YOUR OBJECTIVE = Count every line below that holds "lean". Number only.

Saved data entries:
---+---
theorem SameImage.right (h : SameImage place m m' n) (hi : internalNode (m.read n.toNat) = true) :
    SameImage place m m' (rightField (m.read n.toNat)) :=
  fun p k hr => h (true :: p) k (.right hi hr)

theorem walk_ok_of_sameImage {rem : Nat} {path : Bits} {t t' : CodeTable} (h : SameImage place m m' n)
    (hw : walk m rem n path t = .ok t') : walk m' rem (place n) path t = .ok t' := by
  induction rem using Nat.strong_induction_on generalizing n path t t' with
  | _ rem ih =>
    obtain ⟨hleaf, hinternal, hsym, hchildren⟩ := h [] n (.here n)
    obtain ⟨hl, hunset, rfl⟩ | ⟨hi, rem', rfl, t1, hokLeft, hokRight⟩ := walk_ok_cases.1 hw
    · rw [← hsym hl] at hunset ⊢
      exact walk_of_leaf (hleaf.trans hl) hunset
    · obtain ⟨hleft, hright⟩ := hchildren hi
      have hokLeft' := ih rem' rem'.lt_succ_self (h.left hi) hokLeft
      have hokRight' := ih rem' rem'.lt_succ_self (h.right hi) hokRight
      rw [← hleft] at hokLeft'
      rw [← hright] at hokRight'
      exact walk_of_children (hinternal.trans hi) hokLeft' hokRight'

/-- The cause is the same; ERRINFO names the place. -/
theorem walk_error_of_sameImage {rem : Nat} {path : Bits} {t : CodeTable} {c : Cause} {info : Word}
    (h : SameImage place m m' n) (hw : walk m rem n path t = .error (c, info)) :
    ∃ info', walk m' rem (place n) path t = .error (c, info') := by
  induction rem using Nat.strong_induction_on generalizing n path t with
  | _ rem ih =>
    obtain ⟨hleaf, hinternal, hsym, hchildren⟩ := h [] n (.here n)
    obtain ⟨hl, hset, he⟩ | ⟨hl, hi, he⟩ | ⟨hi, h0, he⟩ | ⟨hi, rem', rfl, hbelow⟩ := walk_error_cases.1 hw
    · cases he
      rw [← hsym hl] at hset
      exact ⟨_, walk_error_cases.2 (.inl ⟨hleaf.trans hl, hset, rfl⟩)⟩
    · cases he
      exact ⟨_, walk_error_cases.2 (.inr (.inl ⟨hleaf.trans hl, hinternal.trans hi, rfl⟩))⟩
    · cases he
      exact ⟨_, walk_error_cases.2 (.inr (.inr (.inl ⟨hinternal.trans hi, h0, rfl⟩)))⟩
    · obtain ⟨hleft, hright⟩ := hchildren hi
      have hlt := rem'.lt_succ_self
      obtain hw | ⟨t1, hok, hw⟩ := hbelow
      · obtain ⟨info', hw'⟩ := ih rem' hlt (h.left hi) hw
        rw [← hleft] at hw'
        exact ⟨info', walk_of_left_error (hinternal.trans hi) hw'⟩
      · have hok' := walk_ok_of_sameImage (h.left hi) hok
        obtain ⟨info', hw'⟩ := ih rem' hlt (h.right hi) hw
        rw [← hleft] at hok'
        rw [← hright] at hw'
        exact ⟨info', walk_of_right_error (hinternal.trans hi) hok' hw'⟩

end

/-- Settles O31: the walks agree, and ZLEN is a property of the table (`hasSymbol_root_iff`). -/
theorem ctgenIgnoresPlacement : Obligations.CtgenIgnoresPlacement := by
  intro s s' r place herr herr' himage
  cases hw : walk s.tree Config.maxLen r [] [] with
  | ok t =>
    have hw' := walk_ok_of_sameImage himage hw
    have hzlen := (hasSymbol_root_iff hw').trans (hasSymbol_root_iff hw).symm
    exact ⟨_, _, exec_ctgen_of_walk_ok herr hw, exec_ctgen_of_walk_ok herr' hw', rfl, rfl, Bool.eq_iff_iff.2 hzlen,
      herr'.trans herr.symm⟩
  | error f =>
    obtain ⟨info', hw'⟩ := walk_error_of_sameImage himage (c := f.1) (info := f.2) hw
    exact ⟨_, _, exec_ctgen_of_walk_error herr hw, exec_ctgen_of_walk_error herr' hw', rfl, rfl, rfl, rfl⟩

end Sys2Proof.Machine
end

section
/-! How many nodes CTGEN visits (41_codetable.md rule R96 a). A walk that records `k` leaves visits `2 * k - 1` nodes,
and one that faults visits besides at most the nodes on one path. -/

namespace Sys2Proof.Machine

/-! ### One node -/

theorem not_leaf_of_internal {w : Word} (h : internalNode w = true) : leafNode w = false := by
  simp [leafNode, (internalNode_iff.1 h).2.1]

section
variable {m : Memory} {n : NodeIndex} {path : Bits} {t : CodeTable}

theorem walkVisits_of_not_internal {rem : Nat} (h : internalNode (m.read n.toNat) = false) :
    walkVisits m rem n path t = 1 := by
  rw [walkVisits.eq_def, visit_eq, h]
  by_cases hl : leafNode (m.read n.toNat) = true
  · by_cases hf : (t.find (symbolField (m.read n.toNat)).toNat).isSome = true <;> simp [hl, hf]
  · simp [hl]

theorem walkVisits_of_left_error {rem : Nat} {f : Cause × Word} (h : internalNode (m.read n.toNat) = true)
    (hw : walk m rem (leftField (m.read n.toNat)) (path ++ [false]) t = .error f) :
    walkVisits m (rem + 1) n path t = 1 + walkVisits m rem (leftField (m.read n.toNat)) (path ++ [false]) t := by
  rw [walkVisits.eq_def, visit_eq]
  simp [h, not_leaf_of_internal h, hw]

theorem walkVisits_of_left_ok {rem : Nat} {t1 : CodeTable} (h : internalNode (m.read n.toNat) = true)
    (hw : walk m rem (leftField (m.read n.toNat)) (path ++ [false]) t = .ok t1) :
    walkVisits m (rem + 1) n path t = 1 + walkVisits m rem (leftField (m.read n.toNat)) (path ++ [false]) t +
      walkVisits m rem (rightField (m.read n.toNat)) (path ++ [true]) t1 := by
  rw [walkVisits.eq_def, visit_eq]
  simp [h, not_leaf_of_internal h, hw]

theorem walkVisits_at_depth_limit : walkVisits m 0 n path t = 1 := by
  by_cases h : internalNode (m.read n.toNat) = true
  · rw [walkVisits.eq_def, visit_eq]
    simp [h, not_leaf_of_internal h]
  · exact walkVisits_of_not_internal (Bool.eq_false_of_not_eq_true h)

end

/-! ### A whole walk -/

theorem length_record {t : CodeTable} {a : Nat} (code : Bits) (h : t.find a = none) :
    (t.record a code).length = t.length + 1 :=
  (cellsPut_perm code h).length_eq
---+---
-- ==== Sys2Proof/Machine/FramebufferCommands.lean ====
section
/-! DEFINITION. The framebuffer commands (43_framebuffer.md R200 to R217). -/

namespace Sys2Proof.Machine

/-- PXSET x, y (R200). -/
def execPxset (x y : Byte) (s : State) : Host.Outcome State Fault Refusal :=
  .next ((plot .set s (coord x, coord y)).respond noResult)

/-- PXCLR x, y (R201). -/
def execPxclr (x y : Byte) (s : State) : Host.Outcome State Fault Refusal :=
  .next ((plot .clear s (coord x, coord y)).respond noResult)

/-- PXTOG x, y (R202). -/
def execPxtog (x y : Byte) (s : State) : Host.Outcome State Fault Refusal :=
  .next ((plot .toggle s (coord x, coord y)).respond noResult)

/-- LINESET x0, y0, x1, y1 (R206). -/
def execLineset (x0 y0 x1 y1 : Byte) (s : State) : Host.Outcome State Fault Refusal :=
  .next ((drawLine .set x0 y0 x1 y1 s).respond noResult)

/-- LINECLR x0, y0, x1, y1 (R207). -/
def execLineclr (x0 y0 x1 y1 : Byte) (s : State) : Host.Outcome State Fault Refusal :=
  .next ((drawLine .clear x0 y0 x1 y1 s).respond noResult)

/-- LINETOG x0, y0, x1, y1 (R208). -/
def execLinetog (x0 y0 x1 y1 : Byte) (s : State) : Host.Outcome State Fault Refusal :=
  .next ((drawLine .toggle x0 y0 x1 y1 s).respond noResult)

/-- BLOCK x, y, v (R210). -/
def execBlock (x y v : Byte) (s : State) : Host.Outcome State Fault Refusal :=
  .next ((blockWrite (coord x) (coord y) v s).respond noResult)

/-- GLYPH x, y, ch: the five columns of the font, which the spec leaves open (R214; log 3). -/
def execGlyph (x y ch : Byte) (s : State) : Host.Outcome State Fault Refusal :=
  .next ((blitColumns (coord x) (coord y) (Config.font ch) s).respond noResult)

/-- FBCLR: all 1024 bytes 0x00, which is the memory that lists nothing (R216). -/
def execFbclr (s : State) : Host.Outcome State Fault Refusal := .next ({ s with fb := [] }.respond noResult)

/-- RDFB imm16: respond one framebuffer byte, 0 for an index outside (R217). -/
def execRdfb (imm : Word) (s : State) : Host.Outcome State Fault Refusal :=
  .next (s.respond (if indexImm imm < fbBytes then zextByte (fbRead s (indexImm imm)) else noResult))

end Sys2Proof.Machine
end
---+---
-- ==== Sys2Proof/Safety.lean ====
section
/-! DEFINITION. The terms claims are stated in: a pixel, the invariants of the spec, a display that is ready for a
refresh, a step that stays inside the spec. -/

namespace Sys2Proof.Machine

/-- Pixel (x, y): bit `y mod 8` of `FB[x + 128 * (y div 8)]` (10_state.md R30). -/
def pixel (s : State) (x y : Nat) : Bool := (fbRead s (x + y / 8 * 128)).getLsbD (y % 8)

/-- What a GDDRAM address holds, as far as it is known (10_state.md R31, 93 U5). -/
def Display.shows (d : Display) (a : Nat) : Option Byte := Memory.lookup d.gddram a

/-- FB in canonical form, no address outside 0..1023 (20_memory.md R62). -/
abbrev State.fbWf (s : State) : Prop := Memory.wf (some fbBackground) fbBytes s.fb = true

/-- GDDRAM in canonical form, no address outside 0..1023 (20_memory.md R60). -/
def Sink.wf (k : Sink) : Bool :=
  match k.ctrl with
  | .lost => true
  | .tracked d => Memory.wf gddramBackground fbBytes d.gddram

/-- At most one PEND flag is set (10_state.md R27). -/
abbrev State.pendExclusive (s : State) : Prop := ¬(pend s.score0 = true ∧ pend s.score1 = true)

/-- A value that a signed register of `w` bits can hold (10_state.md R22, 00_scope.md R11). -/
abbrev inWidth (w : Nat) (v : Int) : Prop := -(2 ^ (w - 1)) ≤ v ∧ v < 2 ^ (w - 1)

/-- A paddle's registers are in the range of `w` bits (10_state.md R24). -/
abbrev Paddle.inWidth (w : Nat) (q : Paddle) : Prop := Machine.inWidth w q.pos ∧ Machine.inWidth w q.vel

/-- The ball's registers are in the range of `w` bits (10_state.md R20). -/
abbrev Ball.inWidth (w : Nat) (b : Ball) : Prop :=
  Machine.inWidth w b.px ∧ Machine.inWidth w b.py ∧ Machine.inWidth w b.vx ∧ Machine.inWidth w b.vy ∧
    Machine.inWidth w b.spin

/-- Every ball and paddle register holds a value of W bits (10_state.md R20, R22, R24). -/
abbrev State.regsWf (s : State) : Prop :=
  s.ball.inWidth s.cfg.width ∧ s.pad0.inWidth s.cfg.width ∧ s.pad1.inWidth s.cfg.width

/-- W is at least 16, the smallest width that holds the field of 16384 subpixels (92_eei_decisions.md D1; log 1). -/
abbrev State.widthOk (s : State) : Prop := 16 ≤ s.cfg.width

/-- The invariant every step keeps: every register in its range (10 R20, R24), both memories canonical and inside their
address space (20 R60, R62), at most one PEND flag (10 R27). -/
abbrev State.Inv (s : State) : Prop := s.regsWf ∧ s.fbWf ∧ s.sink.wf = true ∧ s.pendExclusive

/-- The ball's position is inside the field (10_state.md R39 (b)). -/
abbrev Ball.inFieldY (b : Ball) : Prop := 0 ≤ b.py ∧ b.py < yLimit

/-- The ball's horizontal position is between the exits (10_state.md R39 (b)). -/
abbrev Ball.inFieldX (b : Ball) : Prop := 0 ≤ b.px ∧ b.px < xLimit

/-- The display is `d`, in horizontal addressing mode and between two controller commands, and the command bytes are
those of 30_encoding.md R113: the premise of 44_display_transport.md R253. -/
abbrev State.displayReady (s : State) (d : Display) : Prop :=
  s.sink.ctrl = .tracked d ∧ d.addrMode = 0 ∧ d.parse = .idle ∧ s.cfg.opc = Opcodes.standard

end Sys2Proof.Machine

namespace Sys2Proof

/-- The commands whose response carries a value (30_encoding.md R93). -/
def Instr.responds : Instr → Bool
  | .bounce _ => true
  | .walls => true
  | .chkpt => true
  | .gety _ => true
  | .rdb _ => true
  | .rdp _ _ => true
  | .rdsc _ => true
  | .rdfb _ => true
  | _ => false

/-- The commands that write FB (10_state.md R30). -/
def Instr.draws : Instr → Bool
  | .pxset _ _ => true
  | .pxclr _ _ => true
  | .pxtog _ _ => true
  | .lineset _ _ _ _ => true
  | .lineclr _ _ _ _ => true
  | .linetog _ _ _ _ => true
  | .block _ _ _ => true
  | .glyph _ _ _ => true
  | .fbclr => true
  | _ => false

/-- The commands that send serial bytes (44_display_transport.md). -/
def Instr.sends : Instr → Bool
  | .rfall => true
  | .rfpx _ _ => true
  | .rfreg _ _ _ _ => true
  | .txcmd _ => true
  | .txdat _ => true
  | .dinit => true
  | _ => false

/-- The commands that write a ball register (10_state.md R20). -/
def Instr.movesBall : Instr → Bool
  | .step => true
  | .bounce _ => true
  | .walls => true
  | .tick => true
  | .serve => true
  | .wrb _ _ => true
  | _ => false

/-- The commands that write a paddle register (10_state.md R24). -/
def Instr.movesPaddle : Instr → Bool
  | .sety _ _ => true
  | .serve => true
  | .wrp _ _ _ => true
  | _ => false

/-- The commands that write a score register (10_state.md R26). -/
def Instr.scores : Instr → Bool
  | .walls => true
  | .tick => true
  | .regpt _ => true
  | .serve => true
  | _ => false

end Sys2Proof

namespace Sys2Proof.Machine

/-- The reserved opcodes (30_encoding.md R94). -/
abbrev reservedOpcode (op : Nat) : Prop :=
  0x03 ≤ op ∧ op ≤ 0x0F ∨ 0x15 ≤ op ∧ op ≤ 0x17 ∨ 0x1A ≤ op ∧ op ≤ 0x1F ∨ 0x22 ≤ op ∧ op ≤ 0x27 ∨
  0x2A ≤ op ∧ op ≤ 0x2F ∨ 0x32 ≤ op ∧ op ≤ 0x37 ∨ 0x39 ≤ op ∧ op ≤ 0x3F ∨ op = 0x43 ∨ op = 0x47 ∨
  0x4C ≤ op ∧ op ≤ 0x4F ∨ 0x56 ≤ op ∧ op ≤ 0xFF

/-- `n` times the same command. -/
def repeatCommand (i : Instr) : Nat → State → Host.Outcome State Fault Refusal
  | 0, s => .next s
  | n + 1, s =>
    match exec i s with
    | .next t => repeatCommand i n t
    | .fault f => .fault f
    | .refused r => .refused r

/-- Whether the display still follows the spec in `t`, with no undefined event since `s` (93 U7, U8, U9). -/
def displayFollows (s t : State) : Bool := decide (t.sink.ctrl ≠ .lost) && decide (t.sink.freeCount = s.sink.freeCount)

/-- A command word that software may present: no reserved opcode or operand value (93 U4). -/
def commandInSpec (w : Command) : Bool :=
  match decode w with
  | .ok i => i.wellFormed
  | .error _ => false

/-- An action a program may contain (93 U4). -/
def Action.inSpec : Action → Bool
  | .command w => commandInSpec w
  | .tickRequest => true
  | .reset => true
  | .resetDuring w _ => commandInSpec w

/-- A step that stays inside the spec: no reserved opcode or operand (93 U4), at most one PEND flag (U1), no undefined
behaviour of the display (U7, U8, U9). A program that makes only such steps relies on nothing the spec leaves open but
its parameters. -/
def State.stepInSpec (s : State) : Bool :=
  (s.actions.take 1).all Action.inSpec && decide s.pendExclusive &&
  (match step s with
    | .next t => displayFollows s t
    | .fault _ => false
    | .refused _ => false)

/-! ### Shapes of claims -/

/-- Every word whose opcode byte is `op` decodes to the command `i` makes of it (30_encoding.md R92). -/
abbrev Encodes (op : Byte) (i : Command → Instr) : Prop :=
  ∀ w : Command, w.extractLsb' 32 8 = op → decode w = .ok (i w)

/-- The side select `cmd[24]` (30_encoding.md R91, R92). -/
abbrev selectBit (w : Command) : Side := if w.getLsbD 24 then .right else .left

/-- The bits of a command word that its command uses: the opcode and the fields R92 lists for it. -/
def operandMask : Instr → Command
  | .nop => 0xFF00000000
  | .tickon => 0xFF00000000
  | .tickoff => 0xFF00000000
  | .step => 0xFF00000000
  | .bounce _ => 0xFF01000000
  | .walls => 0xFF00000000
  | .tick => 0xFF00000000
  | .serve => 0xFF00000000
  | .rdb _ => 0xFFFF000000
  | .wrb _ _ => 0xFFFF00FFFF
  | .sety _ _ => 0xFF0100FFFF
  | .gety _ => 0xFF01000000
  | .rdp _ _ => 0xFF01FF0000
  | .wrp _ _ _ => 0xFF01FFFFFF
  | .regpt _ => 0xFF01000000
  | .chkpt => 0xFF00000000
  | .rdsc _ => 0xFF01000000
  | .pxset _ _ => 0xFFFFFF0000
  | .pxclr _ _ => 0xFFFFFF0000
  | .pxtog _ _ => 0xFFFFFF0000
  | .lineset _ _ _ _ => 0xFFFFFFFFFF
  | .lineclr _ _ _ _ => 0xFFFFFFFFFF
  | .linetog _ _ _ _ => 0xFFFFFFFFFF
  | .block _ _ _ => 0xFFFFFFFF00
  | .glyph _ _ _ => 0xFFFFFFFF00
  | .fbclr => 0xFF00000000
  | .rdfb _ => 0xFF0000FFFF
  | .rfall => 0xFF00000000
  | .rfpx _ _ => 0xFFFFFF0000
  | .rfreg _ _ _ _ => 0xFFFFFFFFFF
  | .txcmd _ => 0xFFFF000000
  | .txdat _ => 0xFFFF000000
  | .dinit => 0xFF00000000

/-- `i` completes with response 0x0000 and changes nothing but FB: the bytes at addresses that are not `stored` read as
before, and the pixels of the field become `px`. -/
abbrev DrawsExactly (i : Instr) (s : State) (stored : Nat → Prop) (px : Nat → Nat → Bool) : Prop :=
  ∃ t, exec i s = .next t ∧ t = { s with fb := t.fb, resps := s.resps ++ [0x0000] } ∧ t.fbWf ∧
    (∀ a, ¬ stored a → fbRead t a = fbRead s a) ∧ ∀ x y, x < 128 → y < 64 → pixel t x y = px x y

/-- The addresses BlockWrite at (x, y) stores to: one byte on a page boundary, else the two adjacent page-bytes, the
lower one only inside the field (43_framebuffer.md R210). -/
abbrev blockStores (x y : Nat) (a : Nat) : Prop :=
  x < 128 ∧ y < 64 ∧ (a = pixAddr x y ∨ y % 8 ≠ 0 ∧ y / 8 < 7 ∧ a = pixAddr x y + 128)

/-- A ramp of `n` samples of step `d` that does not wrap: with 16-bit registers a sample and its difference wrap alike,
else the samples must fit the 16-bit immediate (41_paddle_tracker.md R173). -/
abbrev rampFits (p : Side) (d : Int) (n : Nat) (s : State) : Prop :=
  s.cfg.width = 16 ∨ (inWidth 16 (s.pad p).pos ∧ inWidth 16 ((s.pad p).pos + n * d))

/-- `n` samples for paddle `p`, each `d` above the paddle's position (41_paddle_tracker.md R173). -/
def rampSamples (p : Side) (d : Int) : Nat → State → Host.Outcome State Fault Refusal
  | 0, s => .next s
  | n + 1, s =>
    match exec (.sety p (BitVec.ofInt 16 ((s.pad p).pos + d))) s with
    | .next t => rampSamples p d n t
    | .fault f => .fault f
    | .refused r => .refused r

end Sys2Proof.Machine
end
---+---
ANSWER SECTION = 2